Instructions for the task ▸ From the records below, please repeat exactly the line that has "def areaAt (v", the line that has "g := BitVec.ofNat", and every line between them, and nothing else.

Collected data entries
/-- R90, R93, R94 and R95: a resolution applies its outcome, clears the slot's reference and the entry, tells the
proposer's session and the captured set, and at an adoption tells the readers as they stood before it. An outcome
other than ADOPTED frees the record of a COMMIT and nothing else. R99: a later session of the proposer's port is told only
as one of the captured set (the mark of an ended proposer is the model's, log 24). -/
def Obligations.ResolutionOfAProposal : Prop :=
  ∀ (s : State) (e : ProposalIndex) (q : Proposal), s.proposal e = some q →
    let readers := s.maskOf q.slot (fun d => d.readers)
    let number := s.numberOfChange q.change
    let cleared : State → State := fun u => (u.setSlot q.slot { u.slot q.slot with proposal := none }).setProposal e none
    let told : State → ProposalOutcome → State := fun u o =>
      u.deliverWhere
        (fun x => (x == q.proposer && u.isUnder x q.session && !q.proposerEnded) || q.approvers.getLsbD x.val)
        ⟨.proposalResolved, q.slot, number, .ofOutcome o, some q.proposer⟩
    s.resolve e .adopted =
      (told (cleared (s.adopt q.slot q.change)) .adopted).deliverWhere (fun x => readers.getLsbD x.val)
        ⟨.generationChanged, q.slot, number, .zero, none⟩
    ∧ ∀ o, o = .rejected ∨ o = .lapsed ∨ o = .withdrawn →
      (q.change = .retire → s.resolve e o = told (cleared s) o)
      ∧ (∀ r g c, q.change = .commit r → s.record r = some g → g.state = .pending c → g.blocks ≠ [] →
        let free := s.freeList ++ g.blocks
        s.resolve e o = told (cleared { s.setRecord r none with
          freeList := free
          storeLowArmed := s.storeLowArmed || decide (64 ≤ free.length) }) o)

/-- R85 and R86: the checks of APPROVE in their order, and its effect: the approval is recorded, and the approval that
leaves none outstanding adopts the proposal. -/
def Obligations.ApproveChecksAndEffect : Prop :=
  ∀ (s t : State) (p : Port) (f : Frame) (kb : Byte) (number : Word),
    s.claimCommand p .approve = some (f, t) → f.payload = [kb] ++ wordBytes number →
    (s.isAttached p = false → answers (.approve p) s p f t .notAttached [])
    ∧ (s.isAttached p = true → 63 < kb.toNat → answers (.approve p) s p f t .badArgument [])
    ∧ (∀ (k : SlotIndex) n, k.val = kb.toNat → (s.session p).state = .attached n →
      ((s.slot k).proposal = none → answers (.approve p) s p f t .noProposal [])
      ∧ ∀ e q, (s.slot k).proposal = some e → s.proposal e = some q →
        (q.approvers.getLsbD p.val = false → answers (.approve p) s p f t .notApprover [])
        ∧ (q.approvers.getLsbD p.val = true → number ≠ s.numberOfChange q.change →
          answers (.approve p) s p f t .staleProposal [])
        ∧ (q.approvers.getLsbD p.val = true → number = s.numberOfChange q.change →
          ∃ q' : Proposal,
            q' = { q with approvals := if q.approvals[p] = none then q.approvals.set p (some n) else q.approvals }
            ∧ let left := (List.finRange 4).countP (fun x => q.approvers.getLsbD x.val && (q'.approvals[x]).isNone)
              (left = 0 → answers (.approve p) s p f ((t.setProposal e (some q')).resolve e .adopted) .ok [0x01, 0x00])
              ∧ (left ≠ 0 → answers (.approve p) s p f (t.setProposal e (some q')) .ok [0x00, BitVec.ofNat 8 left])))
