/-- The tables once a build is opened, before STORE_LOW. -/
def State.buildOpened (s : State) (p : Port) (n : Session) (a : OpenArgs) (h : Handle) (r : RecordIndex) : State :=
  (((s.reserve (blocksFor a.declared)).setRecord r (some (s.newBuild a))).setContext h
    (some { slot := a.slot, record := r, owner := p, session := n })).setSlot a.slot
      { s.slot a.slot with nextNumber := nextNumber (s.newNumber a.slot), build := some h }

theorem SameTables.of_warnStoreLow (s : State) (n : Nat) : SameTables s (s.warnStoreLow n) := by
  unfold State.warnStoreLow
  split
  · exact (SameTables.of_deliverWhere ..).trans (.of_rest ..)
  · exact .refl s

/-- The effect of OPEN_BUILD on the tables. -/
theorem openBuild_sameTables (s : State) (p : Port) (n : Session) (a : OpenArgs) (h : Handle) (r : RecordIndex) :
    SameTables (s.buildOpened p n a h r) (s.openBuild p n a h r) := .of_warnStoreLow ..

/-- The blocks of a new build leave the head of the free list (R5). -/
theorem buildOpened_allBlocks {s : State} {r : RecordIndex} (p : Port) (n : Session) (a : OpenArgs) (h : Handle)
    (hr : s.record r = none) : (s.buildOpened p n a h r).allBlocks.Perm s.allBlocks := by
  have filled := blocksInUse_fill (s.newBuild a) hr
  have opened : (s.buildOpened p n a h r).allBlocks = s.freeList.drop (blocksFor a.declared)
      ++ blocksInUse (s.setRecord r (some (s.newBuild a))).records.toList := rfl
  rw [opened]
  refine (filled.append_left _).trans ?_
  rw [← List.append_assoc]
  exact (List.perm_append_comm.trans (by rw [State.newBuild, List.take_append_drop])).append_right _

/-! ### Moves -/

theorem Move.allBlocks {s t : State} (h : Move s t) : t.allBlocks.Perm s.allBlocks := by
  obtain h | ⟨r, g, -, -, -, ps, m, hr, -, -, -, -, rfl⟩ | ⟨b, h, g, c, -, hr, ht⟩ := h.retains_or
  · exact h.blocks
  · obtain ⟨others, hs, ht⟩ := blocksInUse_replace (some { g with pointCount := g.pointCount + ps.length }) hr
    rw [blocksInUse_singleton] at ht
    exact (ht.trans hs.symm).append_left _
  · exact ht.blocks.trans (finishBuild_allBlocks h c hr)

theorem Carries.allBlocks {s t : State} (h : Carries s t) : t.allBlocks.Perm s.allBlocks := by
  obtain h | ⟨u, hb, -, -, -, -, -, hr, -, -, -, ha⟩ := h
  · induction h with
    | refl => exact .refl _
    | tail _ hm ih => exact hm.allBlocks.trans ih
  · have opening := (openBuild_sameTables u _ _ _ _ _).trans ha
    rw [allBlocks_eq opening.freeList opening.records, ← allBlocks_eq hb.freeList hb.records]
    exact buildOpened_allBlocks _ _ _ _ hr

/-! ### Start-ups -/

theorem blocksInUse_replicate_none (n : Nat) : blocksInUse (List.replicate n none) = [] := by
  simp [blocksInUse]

--

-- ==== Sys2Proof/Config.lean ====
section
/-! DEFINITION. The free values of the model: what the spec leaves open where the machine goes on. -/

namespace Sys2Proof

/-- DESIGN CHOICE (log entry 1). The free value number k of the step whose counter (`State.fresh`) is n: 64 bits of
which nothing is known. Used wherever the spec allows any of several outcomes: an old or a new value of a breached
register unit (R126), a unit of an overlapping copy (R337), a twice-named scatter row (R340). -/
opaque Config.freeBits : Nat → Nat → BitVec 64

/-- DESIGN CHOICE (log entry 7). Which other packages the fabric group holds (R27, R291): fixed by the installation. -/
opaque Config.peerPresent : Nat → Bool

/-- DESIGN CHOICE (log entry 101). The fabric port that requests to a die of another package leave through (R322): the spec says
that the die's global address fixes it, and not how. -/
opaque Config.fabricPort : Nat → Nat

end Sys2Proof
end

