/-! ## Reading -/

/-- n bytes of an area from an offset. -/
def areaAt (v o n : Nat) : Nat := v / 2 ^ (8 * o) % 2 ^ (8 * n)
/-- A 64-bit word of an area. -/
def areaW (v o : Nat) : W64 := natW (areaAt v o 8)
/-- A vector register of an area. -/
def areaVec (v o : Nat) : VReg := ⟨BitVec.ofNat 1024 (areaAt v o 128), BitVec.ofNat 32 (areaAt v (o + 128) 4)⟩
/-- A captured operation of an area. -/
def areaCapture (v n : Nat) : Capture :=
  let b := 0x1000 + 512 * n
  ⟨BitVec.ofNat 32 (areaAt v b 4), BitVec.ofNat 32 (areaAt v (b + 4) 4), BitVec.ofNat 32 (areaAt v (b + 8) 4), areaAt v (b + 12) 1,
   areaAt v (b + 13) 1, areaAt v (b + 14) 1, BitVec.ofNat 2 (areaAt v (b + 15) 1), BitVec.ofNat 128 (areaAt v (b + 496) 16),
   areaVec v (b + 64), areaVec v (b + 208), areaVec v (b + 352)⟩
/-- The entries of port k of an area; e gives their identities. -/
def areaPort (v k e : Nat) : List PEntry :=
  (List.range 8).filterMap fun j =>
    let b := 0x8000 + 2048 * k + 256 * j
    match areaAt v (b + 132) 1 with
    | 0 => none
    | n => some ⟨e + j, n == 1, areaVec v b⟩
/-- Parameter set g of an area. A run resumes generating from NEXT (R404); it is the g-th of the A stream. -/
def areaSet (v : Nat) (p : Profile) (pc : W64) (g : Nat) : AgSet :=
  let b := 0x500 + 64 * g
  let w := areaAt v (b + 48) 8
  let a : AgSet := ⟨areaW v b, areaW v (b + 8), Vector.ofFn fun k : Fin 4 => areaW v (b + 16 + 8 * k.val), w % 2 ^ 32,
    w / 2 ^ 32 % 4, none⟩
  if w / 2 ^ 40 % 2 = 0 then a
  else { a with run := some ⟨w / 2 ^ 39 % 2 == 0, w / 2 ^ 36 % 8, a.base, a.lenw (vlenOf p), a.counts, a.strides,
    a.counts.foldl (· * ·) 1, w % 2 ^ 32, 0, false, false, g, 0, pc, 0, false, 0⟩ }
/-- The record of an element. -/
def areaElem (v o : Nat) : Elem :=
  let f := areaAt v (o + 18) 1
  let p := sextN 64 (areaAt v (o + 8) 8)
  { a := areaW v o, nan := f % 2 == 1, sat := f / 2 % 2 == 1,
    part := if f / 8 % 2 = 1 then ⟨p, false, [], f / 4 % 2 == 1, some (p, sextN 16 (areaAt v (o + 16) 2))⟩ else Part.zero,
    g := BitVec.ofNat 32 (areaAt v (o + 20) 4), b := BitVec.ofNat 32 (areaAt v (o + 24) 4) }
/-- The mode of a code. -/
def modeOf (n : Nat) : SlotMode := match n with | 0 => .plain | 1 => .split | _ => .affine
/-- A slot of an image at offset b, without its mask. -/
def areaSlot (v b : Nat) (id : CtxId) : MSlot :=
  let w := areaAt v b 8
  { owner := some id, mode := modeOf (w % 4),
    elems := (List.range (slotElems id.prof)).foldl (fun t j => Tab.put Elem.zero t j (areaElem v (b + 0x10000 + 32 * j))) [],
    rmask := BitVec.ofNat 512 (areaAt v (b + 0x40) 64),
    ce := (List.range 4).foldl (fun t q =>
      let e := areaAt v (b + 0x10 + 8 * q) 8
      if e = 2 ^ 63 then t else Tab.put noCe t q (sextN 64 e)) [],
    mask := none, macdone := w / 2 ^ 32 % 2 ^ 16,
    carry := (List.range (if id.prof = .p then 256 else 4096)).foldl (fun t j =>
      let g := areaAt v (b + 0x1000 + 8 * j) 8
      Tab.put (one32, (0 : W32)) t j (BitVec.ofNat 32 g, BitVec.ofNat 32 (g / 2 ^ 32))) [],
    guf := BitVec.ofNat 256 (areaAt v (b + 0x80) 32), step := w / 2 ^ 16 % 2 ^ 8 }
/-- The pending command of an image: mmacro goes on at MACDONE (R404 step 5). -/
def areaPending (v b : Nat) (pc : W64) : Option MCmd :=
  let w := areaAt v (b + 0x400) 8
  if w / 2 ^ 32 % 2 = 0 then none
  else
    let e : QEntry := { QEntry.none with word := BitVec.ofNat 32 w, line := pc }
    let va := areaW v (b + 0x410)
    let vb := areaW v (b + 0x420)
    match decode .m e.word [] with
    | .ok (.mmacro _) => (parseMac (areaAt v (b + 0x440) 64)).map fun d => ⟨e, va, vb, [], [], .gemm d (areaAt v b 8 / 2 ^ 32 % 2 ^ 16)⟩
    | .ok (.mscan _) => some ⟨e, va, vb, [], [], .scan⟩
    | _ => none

==

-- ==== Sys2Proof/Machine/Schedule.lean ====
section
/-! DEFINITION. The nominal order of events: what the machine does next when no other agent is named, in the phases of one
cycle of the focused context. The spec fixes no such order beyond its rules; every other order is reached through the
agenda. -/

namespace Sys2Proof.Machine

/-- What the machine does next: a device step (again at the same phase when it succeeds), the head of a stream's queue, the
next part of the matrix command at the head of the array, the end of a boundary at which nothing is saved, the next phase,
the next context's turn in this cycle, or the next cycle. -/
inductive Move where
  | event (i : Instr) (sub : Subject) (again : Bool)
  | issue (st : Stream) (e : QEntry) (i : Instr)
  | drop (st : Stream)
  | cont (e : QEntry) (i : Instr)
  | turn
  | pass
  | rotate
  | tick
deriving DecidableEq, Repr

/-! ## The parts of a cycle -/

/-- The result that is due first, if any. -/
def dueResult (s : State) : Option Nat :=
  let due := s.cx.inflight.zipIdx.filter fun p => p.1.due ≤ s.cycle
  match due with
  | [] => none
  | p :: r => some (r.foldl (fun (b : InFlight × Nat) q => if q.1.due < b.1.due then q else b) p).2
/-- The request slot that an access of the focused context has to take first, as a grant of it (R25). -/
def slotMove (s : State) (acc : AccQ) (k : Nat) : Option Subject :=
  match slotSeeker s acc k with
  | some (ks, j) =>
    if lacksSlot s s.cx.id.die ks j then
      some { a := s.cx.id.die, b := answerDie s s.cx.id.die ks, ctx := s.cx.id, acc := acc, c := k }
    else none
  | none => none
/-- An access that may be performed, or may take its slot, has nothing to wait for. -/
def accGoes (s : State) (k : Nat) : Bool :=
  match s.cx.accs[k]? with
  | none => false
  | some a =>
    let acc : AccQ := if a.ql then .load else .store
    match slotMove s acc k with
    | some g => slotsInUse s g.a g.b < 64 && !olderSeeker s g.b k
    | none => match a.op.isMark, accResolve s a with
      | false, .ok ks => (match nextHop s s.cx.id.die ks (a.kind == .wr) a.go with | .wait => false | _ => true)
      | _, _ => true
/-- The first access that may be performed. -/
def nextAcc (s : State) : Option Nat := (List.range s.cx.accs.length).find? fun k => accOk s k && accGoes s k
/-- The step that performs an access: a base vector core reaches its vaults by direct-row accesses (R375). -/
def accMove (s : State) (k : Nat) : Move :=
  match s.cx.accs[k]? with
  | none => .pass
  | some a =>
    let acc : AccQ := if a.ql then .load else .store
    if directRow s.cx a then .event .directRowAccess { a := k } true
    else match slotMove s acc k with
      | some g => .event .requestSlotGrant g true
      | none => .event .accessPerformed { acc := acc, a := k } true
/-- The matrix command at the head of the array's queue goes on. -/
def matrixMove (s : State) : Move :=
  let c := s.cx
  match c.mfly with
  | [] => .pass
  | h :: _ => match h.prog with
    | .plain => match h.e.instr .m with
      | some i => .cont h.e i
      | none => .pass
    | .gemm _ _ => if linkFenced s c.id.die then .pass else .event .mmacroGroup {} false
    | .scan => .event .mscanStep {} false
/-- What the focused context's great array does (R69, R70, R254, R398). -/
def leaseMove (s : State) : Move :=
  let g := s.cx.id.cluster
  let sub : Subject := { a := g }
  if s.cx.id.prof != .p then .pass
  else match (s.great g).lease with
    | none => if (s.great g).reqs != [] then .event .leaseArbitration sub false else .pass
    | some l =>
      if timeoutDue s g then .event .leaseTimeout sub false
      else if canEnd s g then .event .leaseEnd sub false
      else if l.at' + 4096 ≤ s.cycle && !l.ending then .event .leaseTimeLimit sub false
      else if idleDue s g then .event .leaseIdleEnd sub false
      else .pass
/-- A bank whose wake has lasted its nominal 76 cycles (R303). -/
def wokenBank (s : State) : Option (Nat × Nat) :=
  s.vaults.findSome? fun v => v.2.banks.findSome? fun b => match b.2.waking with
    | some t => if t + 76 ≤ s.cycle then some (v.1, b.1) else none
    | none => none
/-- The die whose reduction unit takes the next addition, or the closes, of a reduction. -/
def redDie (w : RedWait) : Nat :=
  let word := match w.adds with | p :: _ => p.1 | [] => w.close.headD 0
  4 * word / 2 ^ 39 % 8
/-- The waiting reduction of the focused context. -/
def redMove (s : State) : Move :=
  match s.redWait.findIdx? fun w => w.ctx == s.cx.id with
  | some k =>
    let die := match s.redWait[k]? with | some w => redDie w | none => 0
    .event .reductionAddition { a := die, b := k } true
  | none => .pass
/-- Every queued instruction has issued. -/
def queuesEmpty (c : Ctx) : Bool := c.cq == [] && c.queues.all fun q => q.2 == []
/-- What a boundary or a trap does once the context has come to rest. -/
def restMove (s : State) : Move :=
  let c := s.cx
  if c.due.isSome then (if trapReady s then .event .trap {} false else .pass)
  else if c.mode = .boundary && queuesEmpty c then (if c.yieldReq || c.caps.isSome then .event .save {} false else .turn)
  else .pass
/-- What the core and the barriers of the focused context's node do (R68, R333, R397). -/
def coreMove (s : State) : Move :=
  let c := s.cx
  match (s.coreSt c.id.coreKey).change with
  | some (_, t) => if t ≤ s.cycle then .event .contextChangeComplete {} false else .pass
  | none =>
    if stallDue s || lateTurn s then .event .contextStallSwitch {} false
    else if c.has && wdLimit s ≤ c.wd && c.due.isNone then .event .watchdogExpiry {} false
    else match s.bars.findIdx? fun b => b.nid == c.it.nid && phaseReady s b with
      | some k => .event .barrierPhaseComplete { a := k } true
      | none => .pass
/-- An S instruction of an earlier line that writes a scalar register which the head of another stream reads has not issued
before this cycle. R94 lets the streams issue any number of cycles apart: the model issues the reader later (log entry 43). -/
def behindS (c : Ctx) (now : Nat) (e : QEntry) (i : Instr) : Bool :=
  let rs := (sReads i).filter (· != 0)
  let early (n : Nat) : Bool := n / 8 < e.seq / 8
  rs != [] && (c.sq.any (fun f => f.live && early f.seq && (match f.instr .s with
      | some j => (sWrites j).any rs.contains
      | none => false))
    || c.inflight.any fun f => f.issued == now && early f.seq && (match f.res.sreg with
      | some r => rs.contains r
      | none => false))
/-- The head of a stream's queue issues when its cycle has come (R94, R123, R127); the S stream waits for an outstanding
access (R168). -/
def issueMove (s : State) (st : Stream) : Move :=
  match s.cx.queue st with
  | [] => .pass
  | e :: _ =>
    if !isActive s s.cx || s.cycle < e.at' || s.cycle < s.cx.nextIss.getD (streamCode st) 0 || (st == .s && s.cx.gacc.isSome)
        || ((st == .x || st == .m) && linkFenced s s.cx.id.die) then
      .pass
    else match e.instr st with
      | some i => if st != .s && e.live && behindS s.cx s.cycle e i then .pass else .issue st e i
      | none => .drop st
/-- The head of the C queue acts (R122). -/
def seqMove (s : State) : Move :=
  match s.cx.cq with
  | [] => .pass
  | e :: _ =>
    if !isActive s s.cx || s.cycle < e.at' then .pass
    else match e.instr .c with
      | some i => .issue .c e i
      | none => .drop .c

Result of this task ▸
def areaAt (v o n : Nat) : Nat := v / 2 ^ (8 * o) % 2 ^ (8 * n)
/-- A 64-bit word of an area. -/
def areaW (v o : Nat) : W64 := natW (areaAt v o 8)
/-- A vector register of an area. -/
def areaVec (v o : Nat) : VReg := ⟨BitVec.ofNat 1024 (areaAt v o 128), BitVec.ofNat 32 (areaAt v (o + 128) 4)⟩
/-- A captured operation of an area. -/
def areaCapture (v n : Nat) : Capture :=
  let b := 0x1000 + 512 * n
  ⟨BitVec.ofNat 32 (areaAt v b 4), BitVec.ofNat 32 (areaAt v (b + 4) 4), BitVec.ofNat 32 (areaAt v (b + 8) 4), areaAt v (b + 12) 1,
   areaAt v (b + 13) 1, areaAt v (b + 14) 1, BitVec.ofNat 2 (areaAt v (b + 15) 1), BitVec.ofNat 128 (areaAt v (b + 496) 16),
   areaVec v (b + 64), areaVec v (b + 208), areaVec v (b + 352)⟩
/-- The entries of port k of an area; e gives their identities. -/
def areaPort (v k e : Nat) : List PEntry :=
  (List.range 8).filterMap fun j =>
    let b := 0x8000 + 2048 * k + 256 * j
    match areaAt v (b + 132) 1 with
    | 0 => none
    | n => some ⟨e + j, n == 1, areaVec v b⟩
/-- Parameter set g of an area. A run resumes generating from NEXT (R404); it is the g-th of the A stream. -/
def areaSet (v : Nat) (p : Profile) (pc : W64) (g : Nat) : AgSet :=
  let b := 0x500 + 64 * g
  let w := areaAt v (b + 48) 8
  let a : AgSet := ⟨areaW v b, areaW v (b + 8), Vector.ofFn fun k : Fin 4 => areaW v (b + 16 + 8 * k.val), w % 2 ^ 32,
    w / 2 ^ 32 % 4, none⟩
  if w / 2 ^ 40 % 2 = 0 then a
  else { a with run := some ⟨w / 2 ^ 39 % 2 == 0, w / 2 ^ 36 % 8, a.base, a.lenw (vlenOf p), a.counts, a.strides,
    a.counts.foldl (· * ·) 1, w % 2 ^ 32, 0, false, false, g, 0, pc, 0, false, 0⟩ }
/-- The record of an element. -/
def areaElem (v o : Nat) : Elem :=
  let f := areaAt v (o + 18) 1
  let p := sextN 64 (areaAt v (o + 8) 8)
  { a := areaW v o, nan := f % 2 == 1, sat := f / 2 % 2 == 1,
    part := if f / 8 % 2 = 1 then ⟨p, false, [], f / 4 % 2 == 1, some (p, sextN 16 (areaAt v (o + 16) 2))⟩ else Part.zero,
    g := BitVec.ofNat 32 (areaAt v (o + 20) 4), b := BitVec.ofNat 32 (areaAt v (o + 24) 4) }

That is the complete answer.